About me and my process                


I began working with clay in 1971 while studying at the University of  Utah in Salt Lake City, Utah.
During that time I also studied a variety of other subjects such as, stone carving, jewelry,
printmaking, painting, functional pottery, and photography.  Toward the end of my studies at
the university, sculpture became my main focus in the form of jewelry, clay and small metals.

After learning techniques of wheel thrown and hand built pottery, I shifted my focus to the
sculptural aspects of clay.  I love it's touch and responsiveness.  It is a very intimate medium
because my bare hands are working directly with it without being separated by tools or other
equipment. Because of this, I have learned that I can "see" with my  hands  and this aspect
combined with the visual aspects enhance the surface quality of which sculpture is about.

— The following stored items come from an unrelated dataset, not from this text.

/-- The structural fields of R247. -/
def State.loopSnap (s : State) (l : Nat) : List Nat :=
  [1, s.eff (Reg.LE_LOOP_CFG_ARENA l), s.loopP l, s.eff (Reg.LE_LOOP_CFG_REVERSE l), s.eff (Reg.LE_LOOP_CFG_SP_KIND l),
    s.eff (Reg.LE_LOOP_CFG_SP_IDX l), s.eff (Reg.LE_LOOP_CFG_FB_KIND l), s.eff (Reg.LE_LOOP_CFG_FB_IDX l)]

/-- Changes due at the boundary: the demand computed last comes into force, the bank swaps, a start sets the loop up, and I_CLR and
I_SET act. -/
def loopTake (s : State) (l : Nat) : State :=
  let s := bankSwap s l
  if s.engine = 0 then s
  else if !s.loopOn l then (s.modLoop l (fun y => { y with u := 0, uNow := 0, snap := [] })).wr (Reg.LE_LOOP_STAT_STATE l) 0
  else
    let s := s.modLoop l (fun y => { y with uNow := y.u })
    let sn := s.loopSnap l
    let s := if (s.loop l).start || (s.loop l).snap ≠ sn then
        (s.modLoop l (fun y => { y with snap := sn, start := false, fresh := true, faulted := false, restart := false, hold := false, spGood := none, fbGood := none })).clr (Reg.LE_LOOP_STAT_I l)
      else s
    let b := s.bankOf l
    let lo := s.effS (Reg.LE_LOOP_BANK_I_LO l b) * 32768
    let hi := s.effS (Reg.LE_LOOP_BANK_I_HI l b) * 32768
    let s := if (s.loop l).iClr then s.clr (Reg.LE_LOOP_STAT_I l) else s
    let s := match (s.loop l).iSet with
      | some v => s.wrS (Reg.LE_LOOP_STAT_I l) (clamp lo hi (v * 32768))
      | none => s
    s.modLoop l (fun y => { y with iClr := false, iSet := none })

/-- The loop's boundary ends in state `st` with demand `u`. -/
def loopDone (s : State) (l st : Nat) (u : Int) (limit frozen : Bool) : State :=
  ((((s.modLoop l (fun y => { y with u := u })).wr (Reg.LE_LOOP_STAT_STATE l) st).wrS (Reg.LE_LOOP_STAT_U l) u).wrB (Reg.LE_LOOP_STAT_AT_LIMIT l) limit).wrB
    (Reg.LE_LOOP_STAT_I_FROZEN l) frozen

/-- Integration is allowed (R242). The winner, the saturation and u are those of the last boundary. -/
def State.integrates (s : State) (l : Nat) (kif : Int) : Bool :=
  let g := s.eff (Reg.LE_LOOP_CFG_ARENA l)
  if 16 ≤ g then true
  else if s.rd (Reg.LE_ARENA_STAT_STATE g) ≠ 3 || s.flag (Reg.LE_ARENA_STAT_HW_HELD g) then false
  else
    let w := s.rd (Reg.LE_ARENA_STAT_WINNER g)
    let u := (s.loop l).u
    if s.eff (Reg.LE_ARENA_CFG_PRIMARY g) = l then
      !((decide (0 < kif * u) || u = 0) && ((w ≠ l && w ≠ 127) || s.flag (Reg.LE_ARENA_STAT_SATURATED g)))
    else !(w ≠ l && decide (0 < kif))

/-- The law of R235 with both sources normal. -/
def loopLaw (s : State) (l : Nat) (x y : Int) : State :=
  let b := s.bankOf l
  let k := s.loop l
  let slew : Int := s.eff (Reg.LE_LOOP_BANK_SP_SLEW l b)
  let r0 := if k.fresh then y else s.rdS (Reg.LE_LOOP_STAT_R l)
  let r := if slew = 0 then x else satS 16 (r0 + clamp (-slew) slew (x - r0))
  let e := satS 16 (if s.eff (Reg.LE_LOOP_CFG_REVERSE l) = 1 then y - r else r - y)
  let nf := [s.eff (Reg.LE_LOOP_BANK_NOTCH_F0 l b), s.eff (Reg.LE_LOOP_BANK_NOTCH_BW l b), s.loopP l]
  let anew := k.fresh || k.notch ≠ nf
  let f := if nf.getD 0 0 = 0 then e
    else
      let cf := notchCoef (nf.getD 0 0) (nf.getD 1 0) (nf.getD 2 0)
      if anew then notchOut cf e e e e e else notchOut cf e k.e1 k.e2 k.f1 k.f2
  let hin := max 0 (s.effS (Reg.LE_LOOP_BANK_HYS_IN l b))
  let hout := s.effS (Reg.LE_LOOP_BANK_HYS_OUT l b)
  let h0 := k.hold && !k.fresh
  let hold := if hin = 0 then false else if h0 then !decide (hout < (f.natAbs : Int)) else decide ((f.natAbs : Int) ≤ hin)
  let t := s.modLoop l (fun q =>
    { q with e1 := e, e2 := if anew then e else q.e1, f1 := f, f2 := if anew then e else q.f1, notch := nf, fresh := false, hold := hold })
  let t := (((t.wrS (Reg.LE_LOOP_STAT_R l) r).wrS (Reg.LE_LOOP_STAT_Y l) y).wrS (Reg.LE_LOOP_STAT_E l) e).wrS (Reg.LE_LOOP_STAT_F l) f
  let t := t.when (hold && !h0) (fun u => u.count Reg.LE_CNT_HOLD_ENTRIES)
  if hold then loopDone t l 3 (if s.eff (Reg.LE_LOOP_CFG_HOLD_MODE l) = 1 then k.u else 0) false true
  else
    let kif := acc40 (rne (s.effS (Reg.LE_LOOP_BANK_KI_M l b) * f) (2 ^ s.eff (Reg.LE_LOOP_BANK_KI_SH l b)))
    let ok := t.integrates l kif
    let i0 := t.rdS (Reg.LE_LOOP_STAT_I l)
    let i := if ok then clamp (s.effS (Reg.LE_LOOP_BANK_I_LO l b) * 32768) (s.effS (Reg.LE_LOOP_BANK_I_HI l b) * 32768) (acc40 (i0 + kif)) else i0
    let pre := acc40 (acc40 (s.effS (Reg.LE_LOOP_BANK_KP_M l b) * f * (2 ^ s.eff (Reg.LE_LOOP_BANK_KP_SH l b) : Nat)) + i)
    let cl := clamp (s.effS (Reg.LE_LOOP_BANK_OUT_LO l b) * 32768) (s.effS (Reg.LE_LOOP_BANK_OUT_HI l b) * 32768) pre
    loopDone (t.wrS (Reg.LE_LOOP_STAT_I l) i) l 2 (narrow15 cl) (cl ≠ pre) (!ok)

/-- One loop at its boundary: its sources are judged (R236, R237), then the law. -/
def loopEval (s0 s : State) (l : Nat) : State :=
  let a := loopSrc s0 s l true
  let b := loopSrc s0 s l false
  let s := s.modLoop l (fun y => { y with
    spGood := if a.good then some s.now else y.spGood, fbGood := if b.good then some s.now else y.fbGood, eAt := s.now, eOld := s.rdS (Reg.LE_LOOP_STAT_E l) })
  let worst := max a.v b.v
  let k := s.loop l
  if k.faulted then
    if worst = 0 && (s.eff (Reg.LE_LOOP_CFG_FAULT_LATCH l) = 0 || k.restart) then
      loopLaw ((s.modLoop l (fun y => { y with faulted := false, restart := false, fresh := true, hold := false })).bark 0x50 0x5002 false [l]) l a.x b.x
    else loopDone s l 5 0 false true
  else
    let s := s.modLoop l (fun y => { y with restart := false })
    if worst = 2 then
      let t := s.modLoop l (fun y => { y with faulted := true })
      let t := t.when (b.v = 2) (fun u => u.set (Reg.LE_LOOP_STAT_SRC_FAULT l))
      let t := t.when (a.v = 2) (fun u => u.set (Reg.LE_LOOP_STAT_SP_FAULT l))
      loopDone ((t.count Reg.LE_CNT_SRC_FAULTS).bark 0x50 0x5001 true [l]) l 5 0 false true
    else if worst = 1 then loopDone s l 4 (if s.eff (Reg.LE_LOOP_CFG_HOLD_MODE l) = 1 then k.u else 0) false true
    else loopLaw s l a.x b.x

/-! ## An arena's boundary (R240 to R245, R250) -/

/-- The inputs that hold the arena's output (R250). -/
def State.arenaHeld (s : State) (g : Nat) : Bool :=
  let d := (s.arena g).drv
  if d.1 = 1 || d.1 = 2 then s.halted else if d.1 = 3 then s.aoPin d.2 else false

/-- Before the loops: RESTART, the state, and the output formed at the last boundary is sent (R233, R245). -/
def arenaTake (s : State) (g : Nat) : State :=
  let x := s.arena g
  let s := if x.restart then
      let t := s.modArena g (fun y => { y with restart := false, stopped := false, satMuz := false, satHit := false })
      if x.satMuz then (t.members g).foldl (fun u l => u.modLoop l (fun y => { y with start := true })) t else t
    else s
  let t := arenaState s g
  let t := t.wrB (Reg.LE_ARENA_STAT_HW_HELD g) (t.arenaHeld g)
  match (t.arena g).out with
  | some v =>
    let u := t.modArena g (fun y => { y with out := none })
    if u.rd (Reg.LE_ARENA_STAT_STATE g) = 3 then sendOut u g v else u
  | none => t

/-- The winner and the magnitude (R241). -/
def State.winner (s : State) (g : Nat) : Nat × Nat :=
  let p := s.eff (Reg.LE_ARENA_CFG_PRIMARY g)
  let q := ((s.members g).filter (fun l => l ≠ p)).foldl (fun (w : Nat × Nat) l =>
    let v := (max 0 (s.loop l).u).toNat
    if v < w.2 then (l, v) else w) (p, (s.loop p).u.natAbs)
  let gov := s.rd (Reg.LE_ARENA_STAT_GOV_VAL g)
  if s.eff (Reg.LE_ARENA_CFG_GOV g) = 1 && gov < q.2 then (64, gov) else q

/-- After the loops: the output of this boundary is formed, and saturation is judged (R241, R245). -/
def arenaForm (s : State) (g : Nat) : State :=
  let live := s.rd (Reg.LE_ARENA_STAT_STATE g) = 3
  let p := s.eff (Reg.LE_ARENA_CFG_PRIMARY g)
  let q := if live then s.winner g else (127, 0)
  let out : Int := if 0 ≤ (s.loop p).u then (q.2 : Int) else -(q.2 : Int)
  let dev := s.eff (Reg.LE_ARENA_CFG_OUT_KIND g) = 3 && s.flag (Reg.AO_STAT_COMPLIANCE (s.eff (Reg.LE_ARENA_CFG_OUT_IDX g)))
  let sat := live && (max 0 (s.effS (Reg.LE_ARENA_CFG_SAT_LVL g)) ≤ (out.natAbs : Int) || dev)
  let held := s.flag (Reg.LE_ARENA_STAT_HW_HELD g)
  let x := s.arena g
  let beats := if !sat then 0 else if held then x.satBeats else x.satBeats + 2 ^ s.loopP p
  let ms := beats * 15625 / 1000000
  let time := s.eff (Reg.LE_ARENA_CFG_SAT_TIME g)
  let act := s.eff (Reg.LE_ARENA_CFG_SAT_ACT g) = 1
  let hit := sat && !held && time ≠ 0 && time ≤ ms && !x.satHit
  let t := s.modArena g (fun y => { y with out := if live then some out else none, satBeats := beats, satHit := (y.satHit && (sat || y.satMuz)) || hit })
  let t := ((t.wrB (Reg.LE_ARENA_STAT_SATURATED g) sat).wrB (Reg.LE_ARENA_STAT_DEV_SAT g) dev).wrSat (Reg.LE_ARENA_STAT_SAT_MS g) ms
  let t := (t.wrS (Reg.LE_ARENA_STAT_OUT g) out).wr (Reg.LE_ARENA_STAT_WINNER g) q.1
  let t := (t.members g).foldl (fun u l => u.wrB (Reg.LE_LOOP_STAT_WINNER l) (l = q.1)) t
  if hit then
    let t := ((t.set (Reg.LE_ARENA_STAT_SAT_FAULT g)).count Reg.LE_CNT_SAT_FAULTS).bark 0x50 0x5003 true [g]
    if act then
      ((muteArena (t.modArena g (fun y => { y with satMuz := true })) g 4).wr (Reg.LE_ARENA_STAT_OUT g) 0).wr (Reg.LE_ARENA_STAT_WINNER g) 127
    else t
  else if !sat && x.satHit && !x.satMuz && !act then t.bark 0x50 0x5004 false [g]
  else t

/-! ## LOOP_EVALUATE (R233, R235) -/

/-- One beat boundary of the engine: the loops whose period ends here and their arenas. -/
def loopEvaluate (s : State) : State :=
  if !s.domOn 27 then s
  else
    let due (l : Nat) : Bool := s.bn % 2 ^ s.loopP l = 0
    let ls := (List.range 64).filter due
    let gs := (List.range 16).filter (fun g => due (s.eff (Reg.LE_ARENA_CFG_PRIMARY g)))
    let t := gs.foldl (fun u g => if u.engine = 0 then u else arenaTake u g) s
    let t0 := ls.foldl loopTake t
    if t0.engine = 0 then showEngine t0
    else
      let t := ls.foldl (fun u l => if u.loopOn l then loopEval t0 u l else u) t0
      showEngine (gs.foldl (fun u g => if u.arenaOk g then arenaForm u g else u) t)

def execLoopEvaluate (s : State) : Host.Outcome State Fault Refusal := answer s (loopEvaluate s)

/-! ## Command bits and banks -/

/-- Request banks by LE_BANK_SEL (R246): each loop swaps at its next boundary. -/
def bankSelect (s : State) (mask value : Nat) : State :=
  s.wr Reg.LE_BANK_SEL_SEL ((List.range 64).foldl (fun n l => if bit mask l then setBits n l 1 (bits value l 1) else n) (s.rd Reg.LE_BANK_SEL_SEL))

/-- Loops whose arena is guarded by a leash that shuts the host out (R329, R423). -/
def State.selOpen (s : State) (l : Nat) : Bool := s.leashOpen [(2, s.rd (Reg.LE_LOOP_CFG_ARENA l))]

/-- A direct write of LE_BANK_SEL (R414, R416, R423): bits of leashed loops are discarded. -/
def bankSelDirect (s : State) (value : Nat) : State :=
  let shut := (List.range 64).filter (fun l => bits value l 1 ≠ bits (s.rd Reg.LE_BANK_SEL_SEL) l 1 && !s.selOpen l)
  let t := bankSelect s (shut.foldl (fun n l => setBits n l 1 0) (2 ^ 64 - 1)) value
  if shut.isEmpty then t else t.discard (ofsOf .LE_BANK_SEL 0 0)

/-- A direct write of one word of LE_BANK_SEL: the lower word waits for the upper one (R414). -/
def bankSelWord (s : State) (word value : Nat) : State :=
  let key := Reg.LE_BANK_SEL_SEL.key
  if word = 0 then { s with hold := s.hold.put 0 key (value % 2 ^ 32 + 1) }
  else
    let low := match s.hold.get 0 key with | 0 => s.rd Reg.LE_BANK_SEL_SEL % 2 ^ 32 | v + 1 => v
    bankSelDirect { s with hold := s.hold.put 0 key 0 } (low + value % 2 ^ 32 * 2 ^ 32)

def execLeBankSelWrite (word value : Nat) (s : State) : Host.Outcome State Fault Refusal :=
  guardItem (word < 2) (answer s (s.write .direct .LE_BANK_SEL 0 0 false (fun t =>
    (bankSelWord t word value).journal [{ ofs := ofsOf .LE_BANK_SEL 0 0 + 4 * word, data := leBytes 4 value }] true)))

/-- ARM lets the arena drive in COMMISSION (R249). -/
def arenaArm (s : State) (g : Nat) (on : Bool) : State :=
  let t := s.wrB (Reg.LE_ARENA_STAT_ARMED g) on
  let d := (s.eff (Reg.LE_ARENA_CFG_OUT_KIND g), s.eff (Reg.LE_ARENA_CFG_OUT_IDX g))
  let t := if on && d.1 = 3 && t.mode = mCOMMISSION then t.modAo d.2 (fun y => { y with live := true }) else t
  let t := if on && d.1 = 2 && t.mode = mCOMMISSION then t.modAxis (d.2 / 4) (fun y => { y with heatLive := true }) else t
  if t.mode = mCOMMISSION && !on then arenaState t g else t

def execLeArenaArm (src : WrSrc) (g : Nat) (s : State) : Host.Outcome State Fault Refusal :=
  guardItem (g < 16) (answer s (s.write src .LE_ARENA_CTRL 0 g true (fun t => (arenaArm t g true).journalW src .LE_ARENA_CTRL 0 g 1)))

def execLeArenaDisarm (src : WrSrc) (g : Nat) (s : State) : Host.Outcome State Fault Refusal :=
  guardItem (g < 16) (answer s (s.write src .LE_ARENA_CTRL 0 g false (fun t => (arenaArm t g false).journalW src .LE_ARENA_CTRL 0 g 2)))

/-- RESTART leaves SAT_MUZZLED, or the muzzle after STOP, at the next boundary (R243, R245). -/
def arenaRestart (s : State) (g : Nat) : State :=
  if (s.arena g).stopped || (s.arena g).satMuz then s.modArena g (fun y => { y with restart := true }) else s

def execLeArenaRestart (src : WrSrc) (g : Nat) (s : State) : Host.Outcome State Fault Refusal :=
  guardItem (g < 16) (answer s (s.write src .LE_ARENA_CTRL 0 g true (fun t => (arenaRestart t g).journalW src .LE_ARENA_CTRL 0 g 4)))

def execLeIClr (src : WrSrc) (l : Nat) (s : State) : Host.Outcome State Fault Refusal :=
  guardItem (l < 64) (answer s (s.write src .LE_LOOP_CTRL 0 l true (fun t =>
    (t.modLoop l (fun y => { y with iClr := true })).journalW src .LE_LOOP_CTRL 0 l (t.wordWith 1 [Reg.LE_LOOP_CTRL_I_VAL l]))))

/-- I_SET with its operand I_VAL. -/
def loopISet (s : State) (l val : Nat) : State :=
  (s.wr (Reg.LE_LOOP_CTRL_I_VAL l) val).modLoop l (fun y => { y with iSet := some (signed 16 (val % 65536)) })

def execLeISet (src : WrSrc) (l val : Nat) (s : State) : Host.Outcome State Fault Refusal :=
  guardItem (l < 64) (answer s (s.write src .LE_LOOP_CTRL 0 l true (fun t =>
    (loopISet t l val).journalW src .LE_LOOP_CTRL 0 l (2 + val % 65536 * 65536))))

def execLeLoopRestart (src : WrSrc) (l : Nat) (s : State) : Host.Outcome State Fault Refusal :=
  guardItem (l < 64) (answer s (s.write src .LE_LOOP_CTRL 0 l true (fun t =>
    (t.modLoop l (fun y => { y with restart := true })).journalW src .LE_LOOP_CTRL 0 l (t.wordWith 4 [Reg.LE_LOOP_CTRL_I_VAL l]))))

def leCnts : List Fld := [Reg.LE_CNT_BANK_SWAPS, Reg.LE_CNT_SRC_FAULTS, Reg.LE_CNT_SAT_FAULTS, Reg.LE_CNT_HOLD_ENTRIES]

The subject of my sculpture has almost always been about animals and elements from nature.
The natural world, and it mysteries and wonder inspires me to explore it's representation with a
sense of realism and mythology.

In 1981 I began sculpting cows. They have an amazing form and volume and seem delicate
and yet clumsy at the same time. I also like sculpting overstuffed 1940's style couches and chairs
 with cows sitting on them because their forms seem reminiscent of each other.
 The visual association of a clumsy looking cow who if trying to act demure, while at the same 
 time "letting it all hang out" on a sagging couch or chair that is about to collapse is
 at the core of my sense of humor.


I envision ridiculous or impossible situations as a basic premise and then build a sculpture to
tell that story.  My choice of what kind of animal to use in any particular sculpture is determined
 by which one will lend itself best in conveying a sense of impossibility or absurdity.   I then combine
 these elements with my desire to sculpt inflated and voluptuous forms and surfaces.

The blend of technical ability along with my sense of humor expressed in a sculpture is intended
to create a safe place of non-expectation and playfulness where one is allowed to participate
 and then to discover the finer details of the work.

In recent years, as I have begun to explore bronze as a primary medium, I am drawn to  more
of a classical approach to my sculpture in both my mythological work as well as my humorous work.



            My preference is to use a water clay that has a very fine grain and smooth texture. 
            I tend to work mostly with white or light  colored clays because it allows my glazes to be more
            colorful and bright.

            When I sculpt, I work with a solid mass of clay and then at a particular point of the drying process
            and while it is still moist I cut the piece apart and hollow out the respective parts and then
             re-assemble it.

            Most of my sculptures are made from high fire clay that is fired to 2100 to 2300 degrees Fahrenheit.
            I have also worked in different  temperature ranges as well and each time I do so, it is necessary
            to do a series of small tiles which test the clay and glazes that I am going to be using  to see how
            they will respond to lesser or greater heat.  I use glazes that I have  formulated to work at certain
            temperatures and with particular clays.  Although I use several commercial glaze preparations,
            I enjoy making my own with raw ceramic materials.  Most of my sculpture is fired in one single firing
            with the glazes being applied directly to dry green ware clay but at times I am required to do as
             many as three or more firings on a single  piece to get the results that I want.           

            I incorporate graphical and photographical images in my sculpture at times.  This is a process that
            I have developed which consists of pigmenting an image and then transferring it to wet clay, which is
            then covered with a transparent glaze and fired.

            Working with clay and glazes has always been like alchemy to me and I have never lost my fascination
            with the infinite  possibilities of both.

            In recent years,  in addition to continuing my ceramic sculpture, I have started to produce works
            in bronze. I have grown more and more in love with this way of working.  I use a non-drying clay
            to sculpt my originals. I love the detail that I can sculpt with this clay and towards the end of
            finishing the clay sculpture, I use different size brushes bring out very fine details

            I would also like to add that I am a photographer and have been taking photos for most of my life. 
            It has now entered into my sculptural clay work using my own technique of firing photographic
             images that I have printed onto clay.  I am calling this work  "fire-prints" for the two
            dimensional work and  for the three-dimensional pieces.

             Presently I am living and working in Denver, Colorado.